We were given target coordinates and an imagery package to familiarize ourselves with the target area, an overhead offensive counter-air sweep took care of hostile air contacts and simulated HARM launches suppressed longer range SAM defenses. I found the target on the Walleye’s camera, simulated the release and then followed the bomb glide path to target, pulling off at the last moment: Great success!
When it came to post-mission debrief and analysis, the instructors at Strike U. were thoughtful. It turned out that they had used what they considered to be a clever concealment, camouflage and deception (CCD) technique to make my unitary building look like it was two buildings by throwing a “shadow” panel over the center of my target.
“How did you recognize the target?” they asked.
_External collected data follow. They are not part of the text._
-- ==== Sys2Proof/Laws/State.lean ====
section
/-! SUPPORT. What the named updates of State leave as it was: one lemma for each field and each update. -/

namespace Sys2Proof.Machine
open Sys2Proof

variable (s : State)

/-! ### tick: changes now -/

@[simp] theorem tick_pending (t : Nat) : (s.tick t).pending = s.pending := rfl
@[simp] theorem tick_phase (t : Nat) : (s.tick t).phase = s.phase := rfl
@[simp] theorem tick_freeCtr (t : Nat) : (s.tick t).freeCtr = s.freeCtr := rfl
@[simp] theorem tick_regs (t : Nat) : (s.tick t).regs = s.regs := rfl
@[simp] theorem tick_gens (t : Nat) : (s.tick t).gens = s.gens := rfl
@[simp] theorem tick_stalled (t : Nat) : (s.tick t).stalled = s.stalled := rfl
@[simp] theorem tick_inkwell (t : Nat) : (s.tick t).inkwell = s.inkwell := rfl
@[simp] theorem tick_otp (t : Nat) : (s.tick t).otp = s.otp := rfl
@[simp] theorem tick_csn (t : Nat) : (s.tick t).csn = s.csn := rfl
@[simp] theorem tick_tim (t : Nat) : (s.tick t).tim = s.tim := rfl
@[simp] theorem tick_scribes (t : Nat) : (s.tick t).scribes = s.scribes := rfl
@[simp] theorem tick_ports (t : Nat) : (s.tick t).ports = s.ports := rfl
@[simp] theorem tick_pairs (t : Nat) : (s.tick t).pairs = s.pairs := rfl
@[simp] theorem tick_subs (t : Nat) : (s.tick t).subs = s.subs := rfl
@[simp] theorem tick_ferrules (t : Nat) : (s.tick t).ferrules = s.ferrules := rfl
@[simp] theorem tick_ferDoms (t : Nat) : (s.tick t).ferDoms = s.ferDoms := rfl
@[simp] theorem tick_nibs (t : Nat) : (s.tick t).nibs = s.nibs := rfl
@[simp] theorem tick_rul (t : Nat) : (s.tick t).rul = s.rul := rfl
@[simp] theorem tick_pubs (t : Nat) : (s.tick t).pubs = s.pubs := rfl
@[simp] theorem tick_trips (t : Nat) : (s.tick t).trips = s.trips := rfl
@[simp] theorem tick_blot (t : Nat) : (s.tick t).blot = s.blot := rfl
@[simp] theorem tick_mem (t : Nat) : (s.tick t).mem = s.mem := rfl
@[simp] theorem tick_icu (t : Nat) : (s.tick t).icu = s.icu := rfl
@[simp] theorem tick_mcu (t : Nat) : (s.tick t).mcu = s.mcu := rfl
@[simp] theorem tick_dma (t : Nat) : (s.tick t).dma = s.dma := rfl
@[simp] theorem tick_dmaLast (t : Nat) : (s.tick t).dmaLast = s.dmaLast := rfl
@[simp] theorem tick_qps (t : Nat) : (s.tick t).qps = s.qps := rfl
@[simp] theorem tick_qpTurn (t : Nat) : (s.tick t).qpTurn = s.qpTurn := rfl
@[simp] theorem tick_tens (t : Nat) : (s.tick t).tens = s.tens := rfl
@[simp] theorem tick_pwr (t : Nat) : (s.tick t).pwr = s.pwr := rfl
@[simp] theorem tick_bst (t : Nat) : (s.tick t).bst = s.bst := rfl
@[simp] theorem tick_pcie (t : Nat) : (s.tick t).pcie = s.pcie := rfl
@[simp] theorem tick_dbg (t : Nat) : (s.tick t).dbg = s.dbg := rfl
@[simp] theorem tick_dpx (t : Nat) : (s.tick t).dpx = s.dpx := rfl

/-! ### setWord: changes regs -/

@[simp] theorem setWord_pending (a : Nat) (v : Word) : (s.setWord a v).pending = s.pending := rfl
@[simp] theorem setWord_now (a : Nat) (v : Word) : (s.setWord a v).now = s.now := rfl
@[simp] theorem setWord_phase (a : Nat) (v : Word) : (s.setWord a v).phase = s.phase := rfl
@[simp] theorem setWord_freeCtr (a : Nat) (v : Word) : (s.setWord a v).freeCtr = s.freeCtr := rfl
@[simp] theorem setWord_gens (a : Nat) (v : Word) : (s.setWord a v).gens = s.gens := rfl
@[simp] theorem setWord_stalled (a : Nat) (v : Word) : (s.setWord a v).stalled = s.stalled := rfl
@[simp] theorem setWord_inkwell (a : Nat) (v : Word) : (s.setWord a v).inkwell = s.inkwell := rfl
@[simp] theorem setWord_otp (a : Nat) (v : Word) : (s.setWord a v).otp = s.otp := rfl
@[simp] theorem setWord_csn (a : Nat) (v : Word) : (s.setWord a v).csn = s.csn := rfl
@[simp] theorem setWord_tim (a : Nat) (v : Word) : (s.setWord a v).tim = s.tim := rfl
@[simp] theorem setWord_scribes (a : Nat) (v : Word) : (s.setWord a v).scribes = s.scribes := rfl
@[simp] theorem setWord_ports (a : Nat) (v : Word) : (s.setWord a v).ports = s.ports := rfl
@[simp] theorem setWord_pairs (a : Nat) (v : Word) : (s.setWord a v).pairs = s.pairs := rfl
@[simp] theorem setWord_subs (a : Nat) (v : Word) : (s.setWord a v).subs = s.subs := rfl
@[simp] theorem setWord_ferrules (a : Nat) (v : Word) : (s.setWord a v).ferrules = s.ferrules := rfl
@[simp] theorem setWord_ferDoms (a : Nat) (v : Word) : (s.setWord a v).ferDoms = s.ferDoms := rfl
@[simp] theorem setWord_nibs (a : Nat) (v : Word) : (s.setWord a v).nibs = s.nibs := rfl
@[simp] theorem setWord_rul (a : Nat) (v : Word) : (s.setWord a v).rul = s.rul := rfl
@[simp] theorem setWord_pubs (a : Nat) (v : Word) : (s.setWord a v).pubs = s.pubs := rfl
@[simp] theorem setWord_trips (a : Nat) (v : Word) : (s.setWord a v).trips = s.trips := rfl
@[simp] theorem setWord_blot (a : Nat) (v : Word) : (s.setWord a v).blot = s.blot := rfl
@[simp] theorem setWord_mem (a : Nat) (v : Word) : (s.setWord a v).mem = s.mem := rfl
@[simp] theorem setWord_icu (a : Nat) (v : Word) : (s.setWord a v).icu = s.icu := rfl
@[simp] theorem setWord_mcu (a : Nat) (v : Word) : (s.setWord a v).mcu = s.mcu := rfl
@[simp] theorem setWord_dma (a : Nat) (v : Word) : (s.setWord a v).dma = s.dma := rfl
@[simp] theorem setWord_dmaLast (a : Nat) (v : Word) : (s.setWord a v).dmaLast = s.dmaLast := rfl
@[simp] theorem setWord_qps (a : Nat) (v : Word) : (s.setWord a v).qps = s.qps := rfl
@[simp] theorem setWord_qpTurn (a : Nat) (v : Word) : (s.setWord a v).qpTurn = s.qpTurn := rfl
@[simp] theorem setWord_tens (a : Nat) (v : Word) : (s.setWord a v).tens = s.tens := rfl
@[simp] theorem setWord_pwr (a : Nat) (v : Word) : (s.setWord a v).pwr = s.pwr := rfl
@[simp] theorem setWord_bst (a : Nat) (v : Word) : (s.setWord a v).bst = s.bst := rfl
@[simp] theorem setWord_pcie (a : Nat) (v : Word) : (s.setWord a v).pcie = s.pcie := rfl
@[simp] theorem setWord_dbg (a : Nat) (v : Word) : (s.setWord a v).dbg = s.dbg := rfl
@[simp] theorem setWord_dpx (a : Nat) (v : Word) : (s.setWord a v).dpx = s.dpx := rfl

/-! ### wr: changes regs -/

@[simp] theorem wr_pending (f : Fld) (v : Nat) : (s.wr f v).pending = s.pending := rfl
@[simp] theorem wr_now (f : Fld) (v : Nat) : (s.wr f v).now = s.now := rfl
@[simp] theorem wr_phase (f : Fld) (v : Nat) : (s.wr f v).phase = s.phase := rfl
@[simp] theorem wr_freeCtr (f : Fld) (v : Nat) : (s.wr f v).freeCtr = s.freeCtr := rfl
@[simp] theorem wr_gens (f : Fld) (v : Nat) : (s.wr f v).gens = s.gens := rfl
@[simp] theorem wr_stalled (f : Fld) (v : Nat) : (s.wr f v).stalled = s.stalled := rfl
@[simp] theorem wr_inkwell (f : Fld) (v : Nat) : (s.wr f v).inkwell = s.inkwell := rfl
@[simp] theorem wr_otp (f : Fld) (v : Nat) : (s.wr f v).otp = s.otp := rfl
@[simp] theorem wr_csn (f : Fld) (v : Nat) : (s.wr f v).csn = s.csn := rfl
@[simp] theorem wr_tim (f : Fld) (v : Nat) : (s.wr f v).tim = s.tim := rfl
@[simp] theorem wr_scribes (f : Fld) (v : Nat) : (s.wr f v).scribes = s.scribes := rfl
@[simp] theorem wr_ports (f : Fld) (v : Nat) : (s.wr f v).ports = s.ports := rfl
@[simp] theorem wr_pairs (f : Fld) (v : Nat) : (s.wr f v).pairs = s.pairs := rfl
@[simp] theorem wr_subs (f : Fld) (v : Nat) : (s.wr f v).subs = s.subs := rfl
@[simp] theorem wr_ferrules (f : Fld) (v : Nat) : (s.wr f v).ferrules = s.ferrules := rfl
@[simp] theorem wr_ferDoms (f : Fld) (v : Nat) : (s.wr f v).ferDoms = s.ferDoms := rfl
@[simp] theorem wr_nibs (f : Fld) (v : Nat) : (s.wr f v).nibs = s.nibs := rfl
@[simp] theorem wr_rul (f : Fld) (v : Nat) : (s.wr f v).rul = s.rul := rfl
@[simp] theorem wr_pubs (f : Fld) (v : Nat) : (s.wr f v).pubs = s.pubs := rfl
@[simp] theorem wr_trips (f : Fld) (v : Nat) : (s.wr f v).trips = s.trips := rfl
@[simp] theorem wr_blot (f : Fld) (v : Nat) : (s.wr f v).blot = s.blot := rfl
@[simp] theorem wr_mem (f : Fld) (v : Nat) : (s.wr f v).mem = s.mem := rfl
@[simp] theorem wr_icu (f : Fld) (v : Nat) : (s.wr f v).icu = s.icu := rfl
@[simp] theorem wr_mcu (f : Fld) (v : Nat) : (s.wr f v).mcu = s.mcu := rfl
@[simp] theorem wr_dma (f : Fld) (v : Nat) : (s.wr f v).dma = s.dma := rfl
@[simp] theorem wr_dmaLast (f : Fld) (v : Nat) : (s.wr f v).dmaLast = s.dmaLast := rfl
@[simp] theorem wr_qps (f : Fld) (v : Nat) : (s.wr f v).qps = s.qps := rfl
@[simp] theorem wr_qpTurn (f : Fld) (v : Nat) : (s.wr f v).qpTurn = s.qpTurn := rfl
@[simp] theorem wr_tens (f : Fld) (v : Nat) : (s.wr f v).tens = s.tens := rfl
@[simp] theorem wr_pwr (f : Fld) (v : Nat) : (s.wr f v).pwr = s.pwr := rfl
@[simp] theorem wr_bst (f : Fld) (v : Nat) : (s.wr f v).bst = s.bst := rfl
@[simp] theorem wr_pcie (f : Fld) (v : Nat) : (s.wr f v).pcie = s.pcie := rfl
@[simp] theorem wr_dbg (f : Fld) (v : Nat) : (s.wr f v).dbg = s.dbg := rfl
@[simp] theorem wr_dpx (f : Fld) (v : Nat) : (s.wr f v).dpx = s.dpx := rfl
“Well, it was the only target in the center of the target complex,” I answered. They hadn’t bothered to use CCD on any of the surrounding buildings or terrain, and my mind locked on to the relative position of the target within the broader complex, disregarding the shadow panel entirely.
It turns out that they did things better back in the day when the country was actually at war, and CCD might save your actual life.
Pretty impressive, if perhaps a touch paranoid.
Update: While we’re on about history recent and otherwise, here’s a good compilation of color video * from the carrier war in the Pacific.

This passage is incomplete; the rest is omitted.